#### [DATASET EXCERPTS]
____________________
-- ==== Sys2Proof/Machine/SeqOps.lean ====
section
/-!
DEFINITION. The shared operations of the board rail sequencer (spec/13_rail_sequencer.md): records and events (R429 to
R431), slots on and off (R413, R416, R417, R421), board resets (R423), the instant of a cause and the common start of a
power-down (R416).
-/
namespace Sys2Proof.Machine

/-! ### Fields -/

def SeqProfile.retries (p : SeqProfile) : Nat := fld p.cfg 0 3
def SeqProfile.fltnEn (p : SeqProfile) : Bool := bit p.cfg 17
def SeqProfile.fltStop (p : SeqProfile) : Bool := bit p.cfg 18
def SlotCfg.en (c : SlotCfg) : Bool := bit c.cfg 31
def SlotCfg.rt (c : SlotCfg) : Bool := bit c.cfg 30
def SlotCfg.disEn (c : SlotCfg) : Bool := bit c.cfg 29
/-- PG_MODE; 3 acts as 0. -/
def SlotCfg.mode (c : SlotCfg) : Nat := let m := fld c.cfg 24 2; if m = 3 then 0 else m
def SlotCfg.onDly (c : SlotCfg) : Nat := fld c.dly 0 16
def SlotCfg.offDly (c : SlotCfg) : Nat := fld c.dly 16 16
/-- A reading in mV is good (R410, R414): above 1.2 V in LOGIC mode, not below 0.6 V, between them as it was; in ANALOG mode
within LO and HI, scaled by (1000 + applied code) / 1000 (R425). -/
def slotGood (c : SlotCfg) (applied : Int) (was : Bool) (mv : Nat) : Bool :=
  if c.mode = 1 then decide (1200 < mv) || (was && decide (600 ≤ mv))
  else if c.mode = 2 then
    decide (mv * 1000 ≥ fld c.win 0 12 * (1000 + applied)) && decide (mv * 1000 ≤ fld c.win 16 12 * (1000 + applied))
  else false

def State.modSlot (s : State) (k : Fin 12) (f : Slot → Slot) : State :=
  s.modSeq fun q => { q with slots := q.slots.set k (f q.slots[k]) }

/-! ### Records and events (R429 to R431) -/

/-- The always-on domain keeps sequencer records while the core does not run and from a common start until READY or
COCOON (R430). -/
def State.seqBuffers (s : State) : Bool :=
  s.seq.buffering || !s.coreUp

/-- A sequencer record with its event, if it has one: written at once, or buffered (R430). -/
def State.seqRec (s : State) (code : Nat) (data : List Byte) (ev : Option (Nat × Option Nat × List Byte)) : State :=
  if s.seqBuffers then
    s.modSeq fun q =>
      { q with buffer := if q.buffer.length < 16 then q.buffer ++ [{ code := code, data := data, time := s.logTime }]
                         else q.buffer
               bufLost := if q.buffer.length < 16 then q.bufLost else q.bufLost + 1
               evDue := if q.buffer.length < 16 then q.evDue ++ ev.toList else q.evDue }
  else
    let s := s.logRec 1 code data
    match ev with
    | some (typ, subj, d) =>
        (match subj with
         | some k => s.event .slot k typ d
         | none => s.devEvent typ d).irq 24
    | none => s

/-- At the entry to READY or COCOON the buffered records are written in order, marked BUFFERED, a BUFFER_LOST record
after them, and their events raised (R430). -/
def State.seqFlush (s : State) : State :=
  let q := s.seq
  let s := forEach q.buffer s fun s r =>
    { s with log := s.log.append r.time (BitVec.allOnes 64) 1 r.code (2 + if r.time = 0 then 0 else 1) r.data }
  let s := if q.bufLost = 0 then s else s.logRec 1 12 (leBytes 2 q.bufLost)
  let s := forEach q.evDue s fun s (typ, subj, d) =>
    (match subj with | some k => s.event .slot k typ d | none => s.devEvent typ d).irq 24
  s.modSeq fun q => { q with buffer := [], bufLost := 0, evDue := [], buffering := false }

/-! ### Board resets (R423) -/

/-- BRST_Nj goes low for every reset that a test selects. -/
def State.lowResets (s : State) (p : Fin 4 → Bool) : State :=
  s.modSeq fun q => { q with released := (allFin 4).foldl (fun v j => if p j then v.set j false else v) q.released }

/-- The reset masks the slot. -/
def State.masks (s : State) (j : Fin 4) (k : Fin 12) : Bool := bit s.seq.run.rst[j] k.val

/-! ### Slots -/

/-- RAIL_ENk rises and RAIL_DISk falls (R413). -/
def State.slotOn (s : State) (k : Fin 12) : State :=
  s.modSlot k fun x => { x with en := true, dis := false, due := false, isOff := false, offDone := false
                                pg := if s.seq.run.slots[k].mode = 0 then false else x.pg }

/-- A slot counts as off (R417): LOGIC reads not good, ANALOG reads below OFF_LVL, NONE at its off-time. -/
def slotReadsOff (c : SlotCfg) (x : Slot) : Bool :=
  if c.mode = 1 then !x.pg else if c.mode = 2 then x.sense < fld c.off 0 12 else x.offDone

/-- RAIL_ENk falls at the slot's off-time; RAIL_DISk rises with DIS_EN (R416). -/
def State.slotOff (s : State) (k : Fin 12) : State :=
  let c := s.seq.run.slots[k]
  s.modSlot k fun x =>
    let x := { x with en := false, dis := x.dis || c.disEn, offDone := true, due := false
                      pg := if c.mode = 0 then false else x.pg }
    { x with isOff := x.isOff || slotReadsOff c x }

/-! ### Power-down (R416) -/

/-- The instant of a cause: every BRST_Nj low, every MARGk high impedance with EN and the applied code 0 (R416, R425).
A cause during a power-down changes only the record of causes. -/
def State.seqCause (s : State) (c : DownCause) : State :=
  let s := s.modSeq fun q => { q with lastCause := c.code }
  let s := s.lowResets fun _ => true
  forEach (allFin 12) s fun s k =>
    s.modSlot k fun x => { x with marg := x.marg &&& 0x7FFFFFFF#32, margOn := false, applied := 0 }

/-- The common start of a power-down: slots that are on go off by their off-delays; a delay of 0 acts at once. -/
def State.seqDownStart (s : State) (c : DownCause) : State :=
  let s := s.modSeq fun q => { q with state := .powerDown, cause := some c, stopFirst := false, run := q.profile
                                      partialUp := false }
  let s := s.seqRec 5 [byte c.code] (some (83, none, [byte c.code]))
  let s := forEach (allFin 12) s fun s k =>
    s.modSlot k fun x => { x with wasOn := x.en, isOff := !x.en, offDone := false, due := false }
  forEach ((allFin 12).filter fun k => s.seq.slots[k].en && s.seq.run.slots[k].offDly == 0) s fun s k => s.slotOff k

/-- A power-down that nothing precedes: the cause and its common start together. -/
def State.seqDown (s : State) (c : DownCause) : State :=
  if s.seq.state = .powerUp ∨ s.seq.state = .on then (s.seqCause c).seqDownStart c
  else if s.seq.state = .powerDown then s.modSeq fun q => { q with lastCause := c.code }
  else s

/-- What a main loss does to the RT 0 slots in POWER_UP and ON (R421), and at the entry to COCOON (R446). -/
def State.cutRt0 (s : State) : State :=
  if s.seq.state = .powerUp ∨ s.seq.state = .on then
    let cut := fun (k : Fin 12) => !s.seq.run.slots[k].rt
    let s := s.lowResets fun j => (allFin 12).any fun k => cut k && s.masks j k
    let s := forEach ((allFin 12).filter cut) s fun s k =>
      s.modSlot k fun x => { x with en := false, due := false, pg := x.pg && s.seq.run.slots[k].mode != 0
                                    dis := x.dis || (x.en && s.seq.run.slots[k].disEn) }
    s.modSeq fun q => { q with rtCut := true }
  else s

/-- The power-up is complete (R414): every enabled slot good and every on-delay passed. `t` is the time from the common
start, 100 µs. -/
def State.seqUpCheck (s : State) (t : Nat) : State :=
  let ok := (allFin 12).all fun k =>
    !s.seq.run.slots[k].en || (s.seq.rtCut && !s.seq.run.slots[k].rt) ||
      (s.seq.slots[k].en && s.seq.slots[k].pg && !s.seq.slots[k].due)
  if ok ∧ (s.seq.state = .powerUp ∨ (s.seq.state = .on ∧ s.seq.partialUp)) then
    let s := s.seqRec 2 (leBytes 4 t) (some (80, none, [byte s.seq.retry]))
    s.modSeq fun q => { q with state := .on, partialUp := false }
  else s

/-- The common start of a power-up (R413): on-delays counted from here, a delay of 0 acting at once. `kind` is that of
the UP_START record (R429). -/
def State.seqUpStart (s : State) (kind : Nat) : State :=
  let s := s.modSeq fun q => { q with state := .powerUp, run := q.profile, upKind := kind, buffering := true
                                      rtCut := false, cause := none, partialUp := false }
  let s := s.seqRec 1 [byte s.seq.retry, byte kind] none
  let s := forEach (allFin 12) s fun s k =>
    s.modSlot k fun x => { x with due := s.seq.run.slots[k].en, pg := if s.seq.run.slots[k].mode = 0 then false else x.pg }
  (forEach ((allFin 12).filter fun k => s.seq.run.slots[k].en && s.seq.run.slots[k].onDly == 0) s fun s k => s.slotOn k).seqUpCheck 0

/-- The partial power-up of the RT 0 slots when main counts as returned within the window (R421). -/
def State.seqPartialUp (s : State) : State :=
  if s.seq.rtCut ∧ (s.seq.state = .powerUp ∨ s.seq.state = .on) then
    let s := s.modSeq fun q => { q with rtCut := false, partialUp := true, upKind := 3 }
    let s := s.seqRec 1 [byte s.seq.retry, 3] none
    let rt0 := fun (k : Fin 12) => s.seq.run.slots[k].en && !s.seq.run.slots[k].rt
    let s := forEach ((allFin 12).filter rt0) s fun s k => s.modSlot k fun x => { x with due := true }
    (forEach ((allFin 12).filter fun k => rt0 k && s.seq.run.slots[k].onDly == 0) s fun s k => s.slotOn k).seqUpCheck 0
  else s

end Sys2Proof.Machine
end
____________________
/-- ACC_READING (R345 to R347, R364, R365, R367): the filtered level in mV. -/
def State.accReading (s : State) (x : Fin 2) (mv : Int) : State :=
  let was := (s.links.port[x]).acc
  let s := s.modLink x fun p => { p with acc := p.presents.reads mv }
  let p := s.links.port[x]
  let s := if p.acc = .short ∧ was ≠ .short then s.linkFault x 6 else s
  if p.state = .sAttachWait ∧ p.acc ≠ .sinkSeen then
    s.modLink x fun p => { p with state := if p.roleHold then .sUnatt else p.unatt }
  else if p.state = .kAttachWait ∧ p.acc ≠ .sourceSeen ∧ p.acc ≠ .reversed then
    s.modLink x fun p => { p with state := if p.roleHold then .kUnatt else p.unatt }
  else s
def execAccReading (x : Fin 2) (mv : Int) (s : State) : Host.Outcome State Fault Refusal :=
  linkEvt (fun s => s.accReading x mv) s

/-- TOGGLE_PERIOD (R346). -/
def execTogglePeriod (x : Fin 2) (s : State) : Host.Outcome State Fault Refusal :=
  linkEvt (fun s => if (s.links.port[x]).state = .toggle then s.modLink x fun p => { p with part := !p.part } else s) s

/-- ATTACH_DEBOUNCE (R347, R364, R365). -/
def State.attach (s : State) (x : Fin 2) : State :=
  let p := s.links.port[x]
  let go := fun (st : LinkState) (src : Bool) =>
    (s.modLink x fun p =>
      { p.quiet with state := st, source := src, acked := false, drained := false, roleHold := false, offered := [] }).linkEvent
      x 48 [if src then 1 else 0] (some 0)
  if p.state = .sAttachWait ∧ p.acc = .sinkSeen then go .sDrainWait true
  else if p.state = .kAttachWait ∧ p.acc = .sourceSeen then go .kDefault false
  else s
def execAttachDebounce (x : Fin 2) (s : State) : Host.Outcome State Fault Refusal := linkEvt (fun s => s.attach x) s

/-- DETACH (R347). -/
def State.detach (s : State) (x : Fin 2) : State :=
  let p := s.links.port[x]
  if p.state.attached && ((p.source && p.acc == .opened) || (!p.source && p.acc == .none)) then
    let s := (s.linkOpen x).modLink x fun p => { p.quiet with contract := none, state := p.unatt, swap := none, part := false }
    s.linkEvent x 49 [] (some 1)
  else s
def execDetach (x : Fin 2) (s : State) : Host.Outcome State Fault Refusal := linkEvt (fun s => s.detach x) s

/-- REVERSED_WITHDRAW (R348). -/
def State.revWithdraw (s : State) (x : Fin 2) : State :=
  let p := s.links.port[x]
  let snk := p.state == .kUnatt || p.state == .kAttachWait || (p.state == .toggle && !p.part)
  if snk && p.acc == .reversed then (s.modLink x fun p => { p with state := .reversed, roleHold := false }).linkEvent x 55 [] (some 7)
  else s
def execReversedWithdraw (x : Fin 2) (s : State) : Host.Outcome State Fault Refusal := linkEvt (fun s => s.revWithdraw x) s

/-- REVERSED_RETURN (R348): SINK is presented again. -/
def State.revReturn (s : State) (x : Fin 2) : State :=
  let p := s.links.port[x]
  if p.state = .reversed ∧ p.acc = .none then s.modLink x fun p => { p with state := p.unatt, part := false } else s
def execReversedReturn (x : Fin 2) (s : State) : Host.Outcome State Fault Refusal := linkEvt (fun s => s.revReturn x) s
____________________
#### [WHAT THE TASK ASKS]
Reproduce, exactly as they stand in the data above, the lines from the one that holds "-- ==== Sys2Proof/Machine/SeqOps.lean" to the one that holds "def slotGood (c", inclusive.

#### [WRITTEN SOLUTION]
-- ==== Sys2Proof/Machine/SeqOps.lean ====
section
/-!
DEFINITION. The shared operations of the board rail sequencer (spec/13_rail_sequencer.md): records and events (R429 to
R431), slots on and off (R413, R416, R417, R421), board resets (R423), the instant of a cause and the common start of a
power-down (R416).
-/
namespace Sys2Proof.Machine

/-! ### Fields -/

def SeqProfile.retries (p : SeqProfile) : Nat := fld p.cfg 0 3
def SeqProfile.fltnEn (p : SeqProfile) : Bool := bit p.cfg 17
def SeqProfile.fltStop (p : SeqProfile) : Bool := bit p.cfg 18
def SlotCfg.en (c : SlotCfg) : Bool := bit c.cfg 31
def SlotCfg.rt (c : SlotCfg) : Bool := bit c.cfg 30
def SlotCfg.disEn (c : SlotCfg) : Bool := bit c.cfg 29
/-- PG_MODE; 3 acts as 0. -/
def SlotCfg.mode (c : SlotCfg) : Nat := let m := fld c.cfg 24 2; if m = 3 then 0 else m
def SlotCfg.onDly (c : SlotCfg) : Nat := fld c.dly 0 16
def SlotCfg.offDly (c : SlotCfg) : Nat := fld c.dly 16 16
/-- A reading in mV is good (R410, R414): above 1.2 V in LOGIC mode, not below 0.6 V, between them as it was; in ANALOG mode
within LO and HI, scaled by (1000 + applied code) / 1000 (R425). -/
def slotGood (c : SlotCfg) (applied : Int) (was : Bool) (mv : Nat) : Bool :=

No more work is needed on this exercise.